When pathway and function enrichment analysis are applied to various layers of the induced subgraphs, our results show that there is reinforcement and refinement of these phenomena in various levels of consideration. Moreover, it is clear that there is increased strength in specialisation. Overall, therefore, this self-similarity phenomenon offer a natural way to understanding the biological systems mechanics of the human PINs.
As molecular networks may be biased, we also tested our method and hypothesis on truly unbiased networks such as gene co-expression network and transcriptional regulatory networks. Both cases strongly support the case; and in the case of regulatory network, it is even more pronounced than in PINs.
In other words, we propose that at the core of human PINs, proteins assemble in the same manner of coagulation as systems structures at all levels defined by distance throughout a given network. The key organizing features of the central zones of human PINs are repeated at the level of induced subgraphs defined by distances from the centre. Proteins interact in the same manner, varying only in scale and refinement of functionality. This recurrence may point to another way of identifying important proteins that may have utility as target drugs.
Results
The general structure of the human PINs
We modeled the human functional protein interaction network (HFPIN)27, which consists of 9448 nodes and 181706 interactions and the highly curated and currently largest available human signaling network (HSN)28,29, which consists of 6305 nodes and 62937 interactions. We also looked at the combination of both HFPIN and HSN and produced what we have called the combined human network (CHN), which consists of 10573 nodes and 210689 interactions. Also, a new human protein interaction set based on three-dimensional information with other functional tools has recently been predicted (NHPIS)30, which consists of 7863 nodes and 23779 interactions. It was equally subjugated to our method. We have also modelled truly unbiased datasets: gene co-expression31 and regulatory networks26.

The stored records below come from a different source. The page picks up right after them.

-- ==== Sys2Proof/Machine/Spools.lean ====
section
/-! DEFINITION. The spool: its regions, where bands lie, the frame directory, freeing, and ingest credit (R97, R125 to
R134, R424). -/

namespace Sys2Proof.Machine

open Sys2Proof

/-! ### The extent area (R133) -/

/-- A run of pages is free: inside the area, not in use, none retired. -/
def runFree (s : State) (a n : Nat) : Bool :=
  let b := s.spool.sb
  decide (b.extentStart ≤ a) && decide (a + n ≤ b.pages) &&
    s.spool.usedRuns.all (fun r => decide (a + n ≤ r.1) || decide (r.1 + r.2 ≤ a)) &&
    b.bad.all fun p => decide (p < a) || decide (a + n ≤ p)

/-- The first free run of `n` pages from the cursor up, wrapping at the area's end. -/
def findRun (s : State) (n : Nat) : Option Nat :=
  let b := s.spool.sb
  let starts := b.extentStart :: s.spool.cursor :: (s.spool.usedRuns.map fun r => r.1 + r.2) ++ b.bad.map (· + 1)
  let fits := sortBy (starts.filter fun a => runFree s a n) (· ≤ ·)
  match fits.find? fun a => decide (s.spool.cursor ≤ a) with
  | some a => some a
  | none => fits.head?

/-- First descriptor page at which `n` whole pages are free; descriptors follow the frame entries (R131). -/
def descRun (s : State) (n : Nat) : Option Nat :=
  let b := s.spool.sb
  let used := s.spool.dir.filterMap fun f => if f.closed then none else f.descPage.map fun p => (p, f.descPages)
  let starts := sortBy (b.framePages :: used.map fun r => r.1 + r.2) (· ≤ ·)
  starts.find? fun a => decide (a + n ≤ b.dirPages) && used.all fun r => decide (a + n ≤ r.1) || decide (r.1 + r.2 ≤ a)

/-! ### The frame directory (R130, R134) -/

/-- The job of an id. -/
def jobOf (s : State) (id : Nat) : Option Job := s.jobs.find? fun j => j.id == id

/-- Changes a job. -/
def modJob (id : Nat) (f : Job → Job) (s : State) : State :=
  s.modJobs fun l => l.map fun j => if j.id = id then f j else j

/-- A job that still owns its frames. -/
def Job.live (j : Job) : Bool := j.state == .queued || j.state == .active || j.state == .held

/-- The frame entry of a frame. -/
def frameEnt (s : State) (job frame : Nat) : Option FrameEnt :=
  s.spool.dir.find? fun f => f.job == job && f.frame == frame

/-- A frame is in flight. -/
def inFlight (s : State) (job frame : Nat) : Bool := s.land.flights.any fun f => f.job == job && f.frame == frame

/-- Frames of a job whose entries are in use: those not closed, and of a cancelled job those in flight. -/
def entriesUsed (s : State) (j : Job) (lo hi : Nat) : Nat :=
  -- entries of the job at positions lo to hi - 1 of the directory
  let a := max lo j.base
  let b := min hi (j.base + j.count)
  let inside := fun f => decide (a ≤ j.base + f) && decide (j.base + f < b)
  if j.live then
    (b - a) - ((s.spool.dir.filter fun e => e.job == j.id && e.closed && inside e.frame).length)
  else (s.land.flights.filter fun f => f.job == j.id && inside f.frame).length

/-- The lowest run of `n` free frame entries (R130). -/
def frameRun (s : State) (n : Nat) : Option Nat :=
  let starts := 0 :: s.jobs.flatMap fun j =>
    (j.base + j.count) :: j.base :: ((s.spool.dir.filter fun e => e.job == j.id && e.closed).map fun e => j.base + e.frame) ++
      ((s.land.flights.filter fun f => f.job == j.id).map fun f => j.base + f.frame + 1)
  let fits := sortBy (starts.filter fun a => decide (a + n ≤ s.spool.sb.frameEntries) &&
    s.jobs.all fun j => entriesUsed s j a (a + n) == 0) (· ≤ ·)
  fits.head?

/-- A frame's extents and descriptors are freed and its entry is EMPTY (R134). -/
def freeFrame (job frame : Nat) (s : State) : State :=
  let mine := s.spool.descs.filter fun d => d.id.job == job && d.id.frame == frame
  let s := mine.foldl (fun s d => issueAll .trim 0 d s) (dropCmds (fun q => q.op == .write && mine.any fun d => d.id == q.id) s)
  s.modSpool fun p =>
    { p with
      descs := p.descs.filter fun d => !(d.id.job == job && d.id.frame == frame)
      usedRuns := p.usedRuns.filter fun r => !(mine.any fun d => d.first == r.1)
      dir := match p.dir.find? fun f => f.job == job && f.frame == frame with
        | some _ => p.dir.map fun f => if f.job = job ∧ f.frame = frame then { f with closed := true, bands := 0, descPage := none } else f
        | none => p.dir ++ [{ job := job, frame := frame, closed := true
                              index := match s.jobs.find? fun j => j.id == job with | some j => j.base + frame | none => 0 }] }

/-- Every band of every layer of a frame is PRESENT. -/
def frameComplete (s : State) (j : Job) (frame : Nat) : Bool :=
  match frameEnt s j.id frame with
  | none => false
  | some f => f.bands != 0 && !f.closed && ((List.range 16).filter j.layers.getLsbD).all fun l =>
      (List.range f.bands).all fun b =>
        match descOf s { job := j.id, layer := l, frame := frame, band := b } with
        | some d => d.present && !d.lost
        | none => false

/-! ### Ingest staging and credit (R97, R421, R424) -/

/-- Credit of a band returns (R424). -/
def returnCredit (n : Nat) (s : State) : State := s.modIngest fun i => { i with returned := i.returned + n }

/-- A band leaves staging with its credit. -/
def unstage (id : BandId) (s : State) : State :=
  match s.ingest.bands.find? fun b => b.id == id with
  | some b => returnCredit (reserveOf b.length) (s.modIngest fun i => { i with bands := i.bands.filter fun b => b.id != id })
  | none => s

/-- The BAND_REJECT or BAND_LOST event of a band (Table 21-20). -/
def bandEvent (code : Nat) (id : BandId) (why : Nat) (s : State) : State :=
  post code 0xFFFF#16 (leBytes 4 id.job ++ leBytes 1 id.layer ++ leBytes 1 why ++ leBytes 2 id.band ++ leBytes 4 id.frame) s

/-- A band is rejected: its staging is freed, its credit returns, BAND_REJECT says why (R88, R421). -/
def rejectBand (id : BandId) (why : Nat) (s : State) : State := bandEvent 0x8304 id why (unstage id s)

end Sys2Proof.Machine
end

We used a formal method that finds the protein(s) that has the smallest maximal distance to other proteins in the network. The starting point is that in all the networks under consideration, the centres were identified and nodes were grouped (in zones) according to the distances they are from these central proteins. With this classification, functional enrichment was performed and biological hypotheses were drawn9,25.
Here, we follow the same approach in our consideration of subgraphs of the networks we consider. Before we present self-similarity we are alluding to, let us first summarize the pertinent features of the structure in all the biological networks that were considered. We will argue that the same pattern is evident in induced subgraphs of these networks, determined by distances from central nodes.
The essence of the structure is in the following manner. First, the centres consist of single nodes, all heavily involved in signalling pathway9. As for the HFPIN, the centre is MAPK14 and that of the HSN the centre is MAPK1. The combined human network has MAPK3 as the centre. Second, nodes in the central positions have higher degrees than those in the periphery. Moreover, degrees distribution is power law. The third feature is that while the diameters are generally large, the majority of proteins are located in the central positions (zone 1 to zone 3). Fourthly, proteins in the periphery are of low degree. They display the quill structure (node with degree 1) in the fringes of the network. To aid in visualising these networks, we have called these imposing structures stingray structures with quills.
The structures of the HFPIN, HSN, CHN and the NHPIS are summarized in Tables 1 to 234.
Central zones of human PINs as induced subgraphs repeat the structure that is observed by the whole network
The key feature of self-similarity is the self-repeating patterns at various levels of consideration. In our case, we reveal that all the networks we dealt with splits into smaller parts that resemble the whole from a structural point of view of graphs. We split the graphs into parts that are defined by the zones from the centre, i.e., we look at the graphs induced by nodes that are zone i from the centre, where i is 1, 2 and 3. We examine their structure as was done in the global graphs, following closely what was done in our recent work9. We show that the structures we observe have similar patterns. What is striking is that centres of these substructures have similar functions and belong to the same families.
When we now examine the repeating substructures of the giant graphs, in all cases, the induced subgraphs of zones 1 and 2, there is a single node for the centres, which are from the same family of the centres of the human PINs. In the first zones, they are from MAPK family, both in the HFPIN and the HSN. In zone 2, the centres of the induced subgraphs of the HFPIN are from the RAS family; those of HSN are from the general kinase family.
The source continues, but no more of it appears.